After arriving in Goas-al-Ludu on 12 May, the girl believed to be Pauline Picard remained temporarily mute. Picard's parents, brothers, sisters, and neighbors all recognized the rescued girl, and she cried in fright when taken to the abduction area. The Cherbourg nurses, who had accompanied the family back to Brittany, were convinced that the girl was home.

A local farmer, the 49-year-old Yves Martin, visited the Picard home on 13 May and questioned whether the lost girl was truly home. Martin then made an exclamation (variously reported as "God forgive me. I am guilty.", "God help me, I'm guilty!", and ) before running off "in wild laughter" and being admitted to a psychiatric hospital in Quimper on 14 May.

==Corpse==
Contemporary reports differ on the specifics, but agree that in late May 1922, the decomposing, mutilated body of a small girl was found near the Picards' farm. Le Matin reported from Brest that, on 25 May, a cyclist found the body 1000 or 500 m from Goas-al-Ludu; Le Petit Parisien—also in Brest—said that it was 26 May when a cyclist found the body 800–900 m from the family's farm; and The New York Times reported from Paris that it was 25 May when a farmer found the corpse 1 mi from the village.

Both Le Matin and the Times elaborated that when the Goas-al-Ludu gendarmes were brought to the body, villagers—including the Picards—followed. The body was found in a ditch that had been thoroughly searched after Picard's initial disappearance, and government officials from Brasparts and Rennes formally confirmed this; Ozy author Addison Nugent suggested that this means somebody wanted the body found.

The girl's body was completely naked, decapitated, and missing its hands and feet. The body was accompanied by the skull of a fully-grown man, suggesting a second victim; the man's head "could not be identified, the face having been partly devoured by foxes." Nearby, a pair of galoshes, socks, and fustian dress were neatly folded and arranged; these bloodstained clothes were identified by the Picard family as being their daughter's, worn the day she disappeared.

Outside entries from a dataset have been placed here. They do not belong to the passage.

-- ==== Sys2Proof/Decode.lean ====
section
/-!
DEFINITION. Decoding of Furrow words (R23, R24, R32-R34, R37, R38 point 1) and of the Xsvl words of harts (R257, R291,
R311, R326, R357), total on every word, each refusal by name; after it the encoder, from the same tables of the spec.
-/
namespace Sys2Proof

/-- Why a word is refused: R38 point 1 for a Furrow word; `notXsvl` for a hart word outside Xsvl. -/
inductive DecodeError where
  | length | opcode | function | sourceCode | field | notXsvl | illFormed (e : WfError)
deriving DecidableEq, Repr

/-- The fields of a Furrow word (R23, R24): word 0, then TK1, then the 28 bits that the formats divide. -/
structure Fields where
  tk0 : BitVec 4
  e : Bool
  op : BitVec 7
  gn : Bool
  gp : BitVec 3
  dst : BitVec 8
  nw : Bool
  ld : BitVec 3
  sbs : BitVec 3
  nf : Bool
  tk1 : BitVec 4
  lo : BitVec 28
deriving DecidableEq, Repr

/-- The fields of a word of 64 bits, word 0 in the low half (R23). -/
def unpackFields (w : BitVec 64) : Fields where
  tk0 := w.extractLsb' 28 4
  e := w.getLsbD 27
  op := w.extractLsb' 20 7
  gn := w.getLsbD 19
  gp := w.extractLsb' 16 3
  dst := w.extractLsb' 8 8
  nw := w.getLsbD 7
  ld := w.extractLsb' 4 3
  sbs := w.extractLsb' 1 3
  nf := w.getLsbD 0
  tk1 := w.extractLsb' 60 4
  lo := w.extractLsb' 32 28

/-- The word of these fields (R23). -/
def packFields (f : Fields) : BitVec 64 :=
  f.tk1 ++ (f.lo ++ (f.tk0 ++ (BitVec.ofBool f.e ++ (f.op ++ (BitVec.ofBool f.gn ++ (f.gp ++ (f.dst ++
    (BitVec.ofBool f.nw ++ (f.ld ++ (f.sbs ++ BitVec.ofBool f.nf))))))))))

/-- Fields of word 1 by format (R24): SBW, FN, SRC1, SRC2, X of formats V; the offsets of M and B; SBW1, SRC1 and
IMM16 of format I. -/
def Fields.sbw (f : Fields) : BitVec 6 := f.lo.extractLsb' 22 6
def Fields.fn (f : Fields) : BitVec 3 := f.lo.extractLsb' 19 3
def Fields.s1 (f : Fields) : BitVec 9 := f.lo.extractLsb' 10 9
def Fields.s2 (f : Fields) : BitVec 9 := f.lo.extractLsb' 1 9
def Fields.x (f : Fields) : Bool := f.lo.getLsbD 0
def Fields.ofs10 (f : Fields) : BitVec 10 := f.lo.extractLsb' 0 10
def Fields.ofs19 (f : Fields) : BitVec 19 := f.lo.extractLsb' 0 19
def Fields.sbw1 (f : Fields) : BitVec 3 := f.lo.extractLsb' 25 3
def Fields.is1 (f : Fields) : BitVec 9 := f.lo.extractLsb' 16 9
def Fields.imm (f : Fields) : BitVec 16 := f.lo.extractLsb' 0 16

/-- The 28 bits of each format (R24). -/
def loV (sbw : BitVec 6) (fn : BitVec 3) (s1 s2 : BitVec 9) (x : Bool) : BitVec 28 :=
  sbw ++ (fn ++ (s1 ++ (s2 ++ BitVec.ofBool x)))
def loM (sbw : BitVec 6) (fn : BitVec 3) (s1 : BitVec 9) (ofs : BitVec 10) : BitVec 28 := sbw ++ (fn ++ (s1 ++ ofs))
def loB (sbw : BitVec 6) (fn : BitVec 3) (ofs : BitVec 19) : BitVec 28 := sbw ++ (fn ++ ofs)
def loI (sbw1 : BitVec 3) (s1 : BitVec 9) (imm : BitVec 16) : BitVec 28 := sbw1 ++ (s1 ++ imm)

/-- SBW1 as a mask of slots: 0 names none, 1 to 6 name sb1 to sb6, 7 is reserved (R24). -/
def maskOfSlot (n : BitVec 3) : Option (BitVec 6) :=
  match n.toNat with
  | 0 => some 0 | 1 => some 1 | 2 => some 2 | 3 => some 4 | 4 => some 8 | 5 => some 16 | 6 => some 32 | _ => none
/-- The SBW1 code of a mask of at most one slot. -/
def slotOfMask (m : BitVec 6) : BitVec 3 :=
  match m.toNat with
  | 0 => 0 | 1 => 1 | 2 => 2 | 4 => 3 | 8 => 4 | 16 => 5 | 32 => 6 | _ => 7

/-- SRC codes (R32); the reserved codes name nothing. -/
def srcOfCode (n : BitVec 9) : Option Src :=
  if n.toNat < 0x100 then some (.v (n.setWidth 8)) else if n.toNat < 0x140 then some (.s (n.setWidth 6))
  else if n.toNat < 0x148 then some (.l (n.setWidth 3)) else if n = 0x148 then some .zero
  else if n = 0x149 then some .dlane else if n = 0x14A then some .glane else if n = 0x14B then some .drill
  else if 0x150 ≤ n.toNat ∧ n.toNat < 0x158 then some (.k (n.setWidth 3)) else none
/-- The SRC code of a source (R32). -/
def codeOfSrc : Src → BitVec 9
  | .v n => n.setWidth 9
  | .s n => 0x100 ||| n.setWidth 9
  | .l n => 0x140 ||| n.setWidth 9
  | .zero => 0x148 | .dlane => 0x149 | .glane => 0x14A | .drill => 0x14B
  | .k n => 0x150 ||| n.setWidth 9

/-- IADD and ISUB, FN (R37, R96). -/
def AddFn.ofBits (b : BitVec 3) : Option AddFn :=
  match b.toNat with
  | 0 => some .i32 | 1 => some .i32Sat | 2 => some .ui32Sat | 3 => some .i64 | _ => none
/-- The FN value of each AddFn. -/
def AddFn.bits : AddFn → BitVec 3
  | .i32 => 0 | .i32Sat => 1 | .ui32Sat => 2 | .i64 => 3
/-- IMUL, FN (R37, R96). -/
def MulFn.ofBits (b : BitVec 3) : Option MulFn :=
  match b.toNat with
  | 0 => some .lo | 1 => some .hiI | 2 => some .hiU | 3 => some .wideI | 4 => some .wideU | _ => none
/-- The FN value of each MulFn. -/
def MulFn.bits : MulFn → BitVec 3
  | .lo => 0 | .hiI => 1 | .hiU => 2 | .wideI => 3 | .wideU => 4
/-- IMAC, FN (R37, R96). -/
def MacFn.ofBits (b : BitVec 3) : Option MacFn :=
  match b.toNat with
  | 0 => some .lo | 1 => some .wideU | _ => none
/-- The FN value of each MacFn. -/
def MacFn.bits : MacFn → BitVec 3
  | .lo => 0 | .wideU => 1
/-- IMNX, FN (R97). -/
def MnxFn.ofBits (b : BitVec 3) : Option MnxFn :=
  match b.toNat with
  | 0 => some .minI | 1 => some .maxI | 2 => some .minU | 3 => some .maxU | 4 => some .abs | 5 => some .neg | _ => none
/-- The FN value of each MnxFn. -/
def MnxFn.bits : MnxFn → BitVec 3
  | .minI => 0 | .maxI => 1 | .minU => 2 | .maxU => 3 | .abs => 4 | .neg => 5
/-- LOG, FN (R98). -/
def LogFn.ofBits (b : BitVec 3) : Option LogFn :=
  match b.toNat with
  | 0 => some .and | 1 => some .or | 2 => some .xor | 3 => some .andn | 4 => some .orn | 5 => some .xnor | _ => none
/-- The FN value of each LogFn. -/
def LogFn.bits : LogFn → BitVec 3
  | .and => 0 | .or => 1 | .xor => 2 | .andn => 3 | .orn => 4 | .xnor => 5
/-- SHF, FN (R98). -/
def ShfFn.ofBits (b : BitVec 3) : Option ShfFn :=
  match b.toNat with
  | 0 => some .shl | 1 => some .shr | 2 => some .sar | 3 => some .rol | 4 => some .ror | _ => none
/-- The FN value of each ShfFn. -/
def ShfFn.bits : ShfFn → BitVec 3
  | .shl => 0 | .shr => 1 | .sar => 2 | .rol => 3 | .ror => 4
/-- BIT, FN (R100). -/
def BitFn.ofBits (b : BitVec 3) : Option BitFn :=
  match b.toNat with
  | 0 => some .popc | 1 => some .clz | 2 => some .ctz | 3 => some .brev | 4 => some .ffs | _ => none
/-- The FN value of each BitFn. -/
def BitFn.bits : BitFn → BitVec 3
  | .popc => 0 | .clz => 1 | .ctz => 2 | .brev => 3 | .ffs => 4
/-- ICMP, FN (R102). -/
def CmpFn.ofBits (b : BitVec 3) : Option CmpFn :=
  match b.toNat with
  | 0 => some .eq | 1 => some .ne | 2 => some .lt | 3 => some .le | 4 => some .gt | 5 => some .ge | _ => none
/-- The FN value of each CmpFn. -/
def CmpFn.bits : CmpFn → BitVec 3
  | .eq => 0 | .ne => 1 | .lt => 2 | .le => 3 | .gt => 4 | .ge => 5
/-- KOP, FN (R103). -/
def KopFn.ofBits (b : BitVec 3) : Option KopFn :=
  match b.toNat with
  | 0 => some .and | 1 => some .or | 2 => some .xor | 3 => some .andn | 4 => some .not | _ => none
/-- The FN value of each KopFn. -/
def KopFn.bits : KopFn → BitVec 3
  | .and => 0 | .or => 1 | .xor => 2 | .andn => 3 | .not => 4
/-- Rounding modes of FN (R35). -/
def Rnd.ofBits (b : BitVec 3) : Option Rnd :=
  match b.toNat with
  | 0 => some .rne | 1 => some .rtz | 2 => some .rdn | 3 => some .rup | 4 => some .rna | 5 => some .sr
  | 6 => some .dyn | _ => none
/-- The FN value of each Rnd. -/
def Rnd.bits : Rnd → BitVec 3
  | .rne => 0 | .rtz => 1 | .rdn => 2 | .rup => 3 | .rna => 4 | .sr => 5 | .dyn => 6
/-- FMNX.F32 and HMNX, FN (R107). -/
def MnmFn.ofBits (b : BitVec 3) : Option MnmFn :=
  match b.toNat with
  | 0 => some .min | 1 => some .max | 2 => some .minnum | 3 => some .maxnum | _ => none
/-- The FN value of each MnmFn. -/
def MnmFn.bits : MnmFn → BitVec 3
  | .min => 0 | .max => 1 | .minnum => 2 | .maxnum => 3
/-- FCMP.F32, FN (R108). -/
def FcmpFn.ofBits (b : BitVec 3) : Option FcmpFn :=
  match b.toNat with
  | 0 => some .eq | 1 => some .ne | 2 => some .lt | 3 => some .le | 4 => some .gt | 5 => some .ge
  | 6 => some .un | 7 => some .ord | _ => none
/-- The FN value of each FcmpFn. -/
def FcmpFn.bits : FcmpFn → BitVec 3
  | .eq => 0 | .ne => 1 | .lt => 2 | .le => 3 | .gt => 4 | .ge => 5 | .un => 6 | .ord => 7
/-- FSGN, FN (R109). -/
def SgnFn.ofBits (b : BitVec 3) : Option SgnFn :=
  match b.toNat with
  | 0 => some .abs | 1 => some .neg | 2 => some .cpys | _ => none
/-- The FN value of each SgnFn. -/
def SgnFn.bits : SgnFn → BitVec 3
  | .abs => 0 | .neg => 1 | .cpys => 2
/-- VDOT, FN (R117). -/
def VdotFn.ofBits (b : BitVec 3) : Option VdotFn :=
  match b.toNat with
  | 0 => some .mx8 | 1 => some .mx6 | 2 => some .mx4 | 3 => some .i8 | _ => none
/-- The FN value of each VdotFn. -/
def VdotFn.bits : VdotFn → BitVec 3
  | .mx8 => 0 | .mx6 => 1 | .mx4 => 2 | .i8 => 3
/-- SFU.F32, FN (R118). -/
def SfuFn.ofBits (b : BitVec 3) : Option SfuFn :=
  match b.toNat with
  | 0 => some .rcpa | 1 => some .rsqa | 2 => some .exp2a | 3 => some .log2a | 4 => some .sina
  | 5 => some .cosa | 6 => some .tanha | 7 => some .sqrt | _ => none
/-- The FN value of each SfuFn. -/
def SfuFn.bits : SfuFn → BitVec 3
  | .rcpa => 0 | .rsqa => 1 | .exp2a => 2 | .log2a => 3 | .sina => 4 | .cosa => 5 | .tanha => 6 | .sqrt => 7
/-- SFU.BF16X2, FN (R120). -/
def BsfuFn.ofBits (b : BitVec 3) : Option BsfuFn :=
  match b.toNat with
  | 0 => some .exp2 | 1 => some .rcp | 2 => some .rsq | 3 => some .tanh | _ => none
/-- The FN value of each BsfuFn. -/
def BsfuFn.bits : BsfuFn → BitVec 3
  | .exp2 => 0 | .rcp => 1 | .rsq => 2 | .tanh => 3
/-- IDIV, FN (R121). -/
def DivFn.ofBits (b : BitVec 3) : Option DivFn :=
  match b.toNat with
  | 0 => some .divI | 1 => some .divU | 2 => some .remI | 3 => some .remU | _ => none
/-- The FN value of each DivFn. -/
def DivFn.bits : DivFn → BitVec 3
  | .divI => 0 | .divU => 1 | .remI => 2 | .remU => 3
/-- LXCH, FN (R138). -/
def LxchFn.ofBits (b : BitVec 3) : Option LxchFn :=
  match b.toNat with
  | 0 => some .from | 1 => some .back | 2 => some .ahead | 3 => some .flip | _ => none
/-- The FN value of each LxchFn. -/
def LxchFn.bits : LxchFn → BitVec 3
  | .from => 0 | .back => 1 | .ahead => 2 | .flip => 3
/-- QX, FN (R139). -/
def QxFn.ofBits (b : BitVec 3) : Option QxFn :=
  match b.toNat with
  | 0 => some .h | 1 => some .v | 2 => some .d | 3 => some .bc | _ => none
/-- The FN value of each QxFn. -/
def QxFn.bits : QxFn → BitVec 3
  | .h => 0 | .v => 1 | .d => 2 | .bc => 3
/-- VOTE, FN (R140). -/
def VoteFn.ofBits (b : BitVec 3) : Option VoteFn :=
  match b.toNat with
  | 0 => some .all | 1 => some .any | 2 => some .ballot | 3 => some .uni | _ => none
/-- The FN value of each VoteFn. -/
def VoteFn.bits : VoteFn → BitVec 3
  | .all => 0 | .any => 1 | .ballot => 2 | .uni => 3
/-- REDX, FN (R141). -/
def RedxFn.ofBits (b : BitVec 3) : Option RedxFn :=
  match b.toNat with
  | 0 => some .addI | 1 => some .minI | 2 => some .maxI | 3 => some .addF | 4 => some .minF | 5 => some .maxF | _ => none
/-- The FN value of each RedxFn. -/
def RedxFn.bits : RedxFn → BitVec 3
  | .addI => 0 | .minI => 1 | .maxI => 2 | .addF => 3 | .minF => 4 | .maxF => 5
/-- LD and LDS, FN (R160). -/
def LdFn.ofBits (b : BitVec 3) : Option LdFn :=
  match b.toNat with
  | 0 => some .b | 1 => some .bu | 2 => some .h | 3 => some .hu | 4 => some .w | 5 => some .d | 6 => some .q | _ => none
/-- The FN value of each LdFn. -/
def LdFn.bits : LdFn → BitVec 3
  | .b => 0 | .bu => 1 | .h => 2 | .hu => 3 | .w => 4 | .d => 5 | .q => 6
/-- ST and STS, FN (R161). -/
def StFn.ofBits (b : BitVec 3) : Option StFn :=
  match b.toNat with
  | 0 => some .b | 1 => some .h | 2 => some .w | 3 => some .d | 4 => some .q | _ => none
/-- The FN value of each StFn. -/
def StFn.bits : StFn → BitVec 3
  | .b => 0 | .h => 1 | .w => 2 | .d => 3 | .q => 4
/-- LDU, FN (R162). -/
def LduFn.ofBits (b : BitVec 3) : Option LduFn :=
  match b.toNat with
  | 0 => some .w | 1 => some .d | _ => none
/-- The FN value of each LduFn. -/
def LduFn.bits : LduFn → BitVec 3
  | .w => 0 | .d => 1
/-- ATOM.I32, ATOM.I64 and ATOMS, FN (R163). -/
def AtomFn.ofBits (b : BitVec 3) : Option AtomFn :=
  match b.toNat with
  | 0 => some .add | 1 => some .min | 2 => some .max | 3 => some .and | 4 => some .or | 5 => some .xor
  | 6 => some .xchg | 7 => some .cas | _ => none
/-- The FN value of each AtomFn. -/
def AtomFn.bits : AtomFn → BitVec 3
  | .add => 0 | .min => 1 | .max => 2 | .and => 3 | .or => 4 | .xor => 5 | .xchg => 6 | .cas => 7
/-- ATOM.F32, FN (R163). -/
def FatomFn.ofBits (b : BitVec 3) : Option FatomFn :=
  match b.toNat with
  | 0 => some .add | 1 => some .min | 2 => some .max | 3 => some .xchg | _ => none
/-- The FN value of each FatomFn. -/
def FatomFn.bits : FatomFn → BitVec 3
  | .add => 0 | .min => 1 | .max => 2 | .xchg => 3
/-- RED.I32, FN (R165). -/
def RedFn.ofBits (b : BitVec 3) : Option RedFn :=
  match b.toNat with
  | 0 => some .add | 1 => some .min | 2 => some .max | 3 => some .and | 4 => some .or | 5 => some .xor | _ => none
/-- The FN value of each RedFn. -/
def RedFn.bits : RedFn → BitVec 3
  | .add => 0 | .min => 1 | .max => 2 | .and => 3 | .or => 4 | .xor => 5
/-- RED.F32, FN (R165). -/
def FredFn.ofBits (b : BitVec 3) : Option FredFn :=
  match b.toNat with
  | 0 => some .add | 1 => some .min | 2 => some .max | _ => none
/-- The FN value of each FredFn. -/
def FredFn.bits : FredFn → BitVec 3
  | .add => 0 | .min => 1 | .max => 2
/-- Scopes of FENCE, FN (R37, R190). -/
def Scope.ofBits (b : BitVec 3) : Option Scope :=
  match b.toNat with
  | 0 => some .drl | 1 => some .grp | 2 => some .crf | 3 => some .die | 4 => some .pkg | 5 => some .sys | _ => none
/-- The FN value of each Scope. -/
def Scope.bits : Scope → BitVec 3
  | .drl => 0 | .grp => 1 | .crf => 2 | .die => 3 | .pkg => 4 | .sys => 5
/-- MMA, FN (R229). -/
def MmaFn.ofBits (b : BitVec 3) : Option MmaFn :=
  match b.toNat with
  | 0 => some .e4m3 | 1 => some .e5m2 | 2 => some .bf16 | 3 => some .f16 | 4 => some .mx8 | 5 => some .mx6
  | 6 => some .mx4 | _ => none
/-- The FN value of each MmaFn. -/
def MmaFn.bits : MmaFn → BitVec 3
  | .e4m3 => 0 | .e5m2 => 1 | .bf16 => 2 | .f16 => 3 | .mx8 => 4 | .mx6 => 5 | .mx4 => 6
/-- ARD columns, FN (R233). -/
def ArdFn.ofBits (b : BitVec 3) : Option ArdFn :=
  match b.toNat with
  | 0 => some .c1 | 1 => some .c2 | 2 => some .c4 | 3 => some .c8 | _ => none
/-- The FN value of each ArdFn. -/
def ArdFn.bits : ArdFn → BitVec 3
  | .c1 => 0 | .c2 => 1 | .c4 => 2 | .c8 => 3
/-- AST, FN (R235). -/
def AstFn.ofBits (b : BitVec 3) : Option AstFn :=
  match b.toNat with
  | 0 => some .f32 | 1 => some .bf16 | 2 => some .e4m3 | 3 => some .mx8 | _ => none
/-- The FN value of each AstFn. -/
def AstFn.bits : AstFn → BitVec 3
  | .f32 => 0 | .bf16 => 1 | .e4m3 => 2 | .mx8 => 3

By 27 May 1922, Le Petit Parisien was certain that the body found was that of Pauline Picard, as was François Picard when the body was first discovered. Yet later, when questioned by a Rennais commissioner, he vacillated regarding which child was his daughter: "It's her clothes. [...] But, is it her body? [...] Oh! the other is so similar!" On 27 May 1922, a judge from Châteaulin was expected to arrive and take charge of the investigation, with "the [m]agistrates investigating the case hav[ing] been seriously embarrassed."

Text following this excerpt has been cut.